:: What you have to do ::
Return, word for word, only the lines of the data below that lie between the line with "def rstdOf (var" and the line with "negBig, posBig, 0]", those two lines included.

:: Records supplied ::
-- ==== Sys2Proof/Machine/MrvCalc.lean ====
section
/-! DEFINITION. The marver's row operations (R397 to R415): row statistics, softmax, elementwise operations and normalisation,
on rows of FP32 codes. -/

set_option Elab.async false

namespace Sys2Proof.Machine

/-! ### Values -/

/-- −2^64, +2^64 and −2^63 (R404, R408). -/
def negBig : Nat := 0xDF800000
def posBig : Nat := 0x5F800000
def floorVal : Nat := 0xDF000000

def isNan32 (x : Nat) : Bool := (d32 x).isNan

/-- The largest and the least, +0 above −0 (R399; as R479 and R480 order the zeros). -/
def maxZ (a b : Nat) : Nat :=
  if isNan32 a || isNan32 b then nan32 else if f32Lt a b then b else if f32Lt b a then a else if a = negZero32 then b else a
def minZ (a b : Nat) : Nat :=
  if isNan32 a || isNan32 b then nan32 else if f32Lt b a then b else if f32Lt a b then a else if b = negZero32 then b else a

/-- A value divided by a count, rounded once. -/
def divN (v : FV) (n : Nat) : Nat :=
  match v with
  | .num s m e => enc32 s m n e
  | x => r32 x

/-! ### Row statistics (R399 to R405) -/

/-- A partial record (R401). -/
structure StatRec where
  n : Nat
  mean : Nat
  m2 : Nat
  sum : Nat
  sq : Nat
  mx : Nat
  mn : Nat
  deriving DecidableEq, Repr

/-- The record of the values of one tile (R400, R403). -/
def statTile (x : List Nat) : StatRec :=
  let n := x.length
  if x.any isNan32 then { n := n, mean := nan32, m2 := nan32, sum := nan32, sq := nan32, mx := nan32, mn := nan32 }
  else
    let v := x.map d32
    let s := sumFV v
    let mean := divN s n
    let nm := (d32 mean).neg
    { n := n
      mean := mean
      m2 := r32 (sumFV (v.map (fun a => let d := a.add nm; d.mul d)))
      sum := r32 s
      sq := r32 (sumFV (v.map (fun a => a.mul a)))
      mx := x.foldl maxZ negInf32
      mn := x.foldl minZ inf32 }

/-- The fold of two records, each operation rounded once (R401). -/
def statFold (a b : StatRec) : StatRec :=
  let n := a.n + b.n
  let d := f32Sub b.mean a.mean
  let w := f32Rat (a.n * b.n : Nat) n
  { n := n
    mean := f32Add a.mean (f32Mul d (f32Rat b.n n))
    m2 := f32Add (f32Add a.m2 b.m2) (f32Mul (f32Mul d d) w)
    sum := f32Add a.sum b.sum
    sq := f32Add a.sq b.sq
    mx := maxZ a.mx b.mx
    mn := minZ a.mn b.mn }

/-- X with infinities of one sign only has that infinity as its mean, however the tiles lie; VAR and RSTD are NaN (R403). -/
def statInf (x : List Nat) (r : StatRec) : StatRec :=
  let p := x.contains inf32
  let n := x.contains negInf32
  if x.any isNan32 || p == n then r else { r with mean := if p then inf32 else negInf32, m2 := nan32 }

/-- The records of several tiles folded in ascending tile order; none for an empty set. -/
def statAll : List (List Nat) → Option StatRec
  | [] => none
  | t :: ts => some (statInf (t ++ ts.flatten) (ts.foldl (fun a x => statFold a (statTile x)) (statTile t)))

/-- M2 or SQ over n, rounded once and clamped to +0 (R402). -/
def clampVar (x n : Nat) : Nat := let v := divN (d32 x) n; if isNan32 v then nan32 else if f32Lt 0 v then v else 0

/-- VAR and RSTD (R402). -/
def StatRec.var (r : StatRec) : Nat := clampVar r.m2 r.n
def rstdOf (var eps : Nat) : Nat := slotRsqrt (f32Add var eps)

/-- The selected statistics in ascending bit order (R399), over the empty set as R404 gives them. -/
def statOut (sel eps : Nat) (r : Option StatRec) : List Nat :=
  let vals := match r with
    | none => [0, 0, 0, slotRsqrt eps, negBig, posBig, 0]
    | some r => [r.sum, r.mean, r.var, rstdOf r.var eps, r.mx, r.mn, f32Int r.n]
  (vals.zipIdx.filter (fun v => bitsOf sel v.2 1 == 1)).map (·.1)

/-- The statistics of a row under AXIS 0 (R399, R401): one tile for every 256 columns. -/
def rowStat (sel eps : Nat) (x : List Nat) : List Nat := statOut sel eps (statAll (chunksOf 256 x.length x))

/-! ### Softmax (R406 to R411) -/

/-- x[n] of a row: scaled, masked and floored, with the number of inputs raised; `nan` says that an unmasked position holds
NaN or +∞ (R406 to R410). -/
structure SmRow where
  x : List Nat
  mask : List Bool
  floored : List Bool
  nan : Bool
  deriving DecidableEq, Repr

def smPrep (pre : Nat) (mask : List Bool) (a : List Nat) : SmRow :=
  let p := if pre % 2 ^ 31 = 0 then one32 else pre
  let x := (a.map (f32Mul p)).zipIdx.map (fun (v, i) => (v, mask.getD i false))
  { x := x.map (fun v => if v.2 then negBig else if f32Lt v.1 floorVal then floorVal else v.1)
    mask := x.map (·.2)
    floored := x.map (fun v => !v.2 && f32Lt v.1 floorVal)
    nan := x.any (fun v => !v.2 && (isNan32 v.1 || v.1 == inf32)) }

/-- exp2((x − m) × LOG2E), each operation rounded once (R406). -/
def smExp (x m : Nat) : Nat := slotExp2 (f32Mul (f32Sub x m) log2e)

/-- Sum of a list formed exactly and rounded once. -/
def tsum (l : List Nat) : Nat := r32 (sumFV (l.map d32))

/-- A row of a separate softmax (R406, R411): the outputs as FP32. -/
def softmaxRow (r : SmRow) : List Nat :=
  if r.nan then r.x.map (fun _ => nan32)
  else
    let mx := r.x.foldl maxZ negBig
    if mx = negBig then r.x.map (fun _ => 0)
    else
      let e := List.zipWith (fun x m => if m then 0 else smExp x mx) r.x r.mask
      let sums := (chunksOf 256 e.length e).map tsum
      let s := match sums with | [] => 0 | t :: ts => ts.foldl f32Add t
      let rc := slotRecip s
      e.map (fun v => f32Mul v rc)

/-- The row was wholly masked (R409). -/
def SmRow.allMasked (r : SmRow) : Bool := !r.x.isEmpty && r.mask.all (· == true)

/-- The counts a softmax row adds, on the column tiles its events lie in (R408 to R410): raised inputs where they are, a masked
or NaN row on tile 0. -/
def SmRow.cnts (r : SmRow) : List NumCnt :=
  ((chunksOf 256 r.floored.length r.floored).map (fun l => ({ floor := (l.filter (· == true)).length } : NumCnt))).zipIdx.map
    (fun (c, j) => if j = 0 then { c with masked := if r.allMasked then 1 else 0, nanRows := if r.nan then 1 else 0 } else c)

/-- Mask of row `r` of `n` positions (R407): bits, rows padded to 64 bytes, or one length per row. -/
def maskRow (mode n r : Nat) (src : NodeOut) : List Bool :=
  match mode with
  | 1 =>
    let d := (outBytes src).drop (r * round64 (cdiv n 8))
    (List.range n).map (fun i => bitsOf (d.getD (i / 8) 0) (i % 8) 1 == 1)
  | 2 =>
    let len := sgn 32 ((words32 src (r + 1)).getD r 0)
    (List.range n).map (fun (i : Nat) => decide (len ≤ (i : Int)))
  | _ => List.replicate n false

/-! ### Elementwise operations (R412, R413) -/

/-- f(g) × u (R413). -/
def gateVal (bank : List UserSlot) (slot g u : Nat) : Nat := f32Mul (evalSlot bank slot g) u

/-- Pairs of a gate in one matrix: halves (layout 1) or neighbours (layout 2). -/
def gatePairs (layout n : Nat) (a b : List Nat) : List (Nat × Nat) :=
  (List.range n).map (fun i =>
    match layout with
    | 0 => (a.getD i 0, b.getD i 0)
    | 1 => (a.getD i 0, a.getD (n + i) 0)
    | _ => (a.getD (2 * i) 0, a.getD (2 * i + 1) 0))

/-- A row of VEC (R412): `a` and `b` are rows of A and B, `v` the column vector. -/
def vecRow (bank : List UserSlot) (vop func layout p0 p1 n : Nat) (a b v : List Nat) : List Nat :=
  match vop with
  | 1 => a.map (evalSlot bank func)
  | 2 => (gatePairs layout n a b).map (fun q => gateVal bank func q.1 q.2)
  | 3 => List.zipWith f32Add a b
  | 4 => List.zipWith f32Mul a b
  | 5 => a.map (fun x => f32Fma x p0 p1)
  | 6 => List.zipWith f32Add a v
  | 7 => List.zipWith f32Mul a v
  | _ => a

/-! ### Normalisation (R414) -/

/-- The formula of R414 for a row with its record: NMODE 0 layer, 1 RMS. -/
def normApply (nmode eps : Nat) (r : Option StatRec) (gamma beta x : List Nat) : List Nat :=
  match r with
  | none => []
  | some r =>
    let rstd := if nmode = 0 then rstdOf r.var eps else rstdOf (clampVar r.sq r.n) eps
    x.zipIdx.map (fun (a, i) =>
      let d := if nmode = 0 then f32Sub a r.mean else a
      f32Fma (f32Mul d rstd) (gamma.getD i one32) (beta.getD i 0))

/-- The statistics of a row of NORM come out NaN (R403). -/
def normNan (nmode eps : Nat) (x : List Nat) : Bool :=
  match statAll (chunksOf 256 x.length x) with
  | none => false
  | some r => if nmode = 0 then isNan32 r.mean || isNan32 (rstdOf r.var eps) else isNan32 (rstdOf (clampVar r.sq r.n) eps)

def normRow (nmode eps : Nat) (gamma beta x : List Nat) : List Nat :=
  normApply nmode eps (statAll (chunksOf 256 x.length x)) gamma beta x

end Sys2Proof.Machine
end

:: Answer box ::
def rstdOf (var eps : Nat) : Nat := slotRsqrt (f32Add var eps)

/-- The selected statistics in ascending bit order (R399), over the empty set as R404 gives them. -/
def statOut (sel eps : Nat) (r : Option StatRec) : List Nat :=
  let vals := match r with
    | none => [0, 0, 0, slotRsqrt eps, negBig, posBig, 0]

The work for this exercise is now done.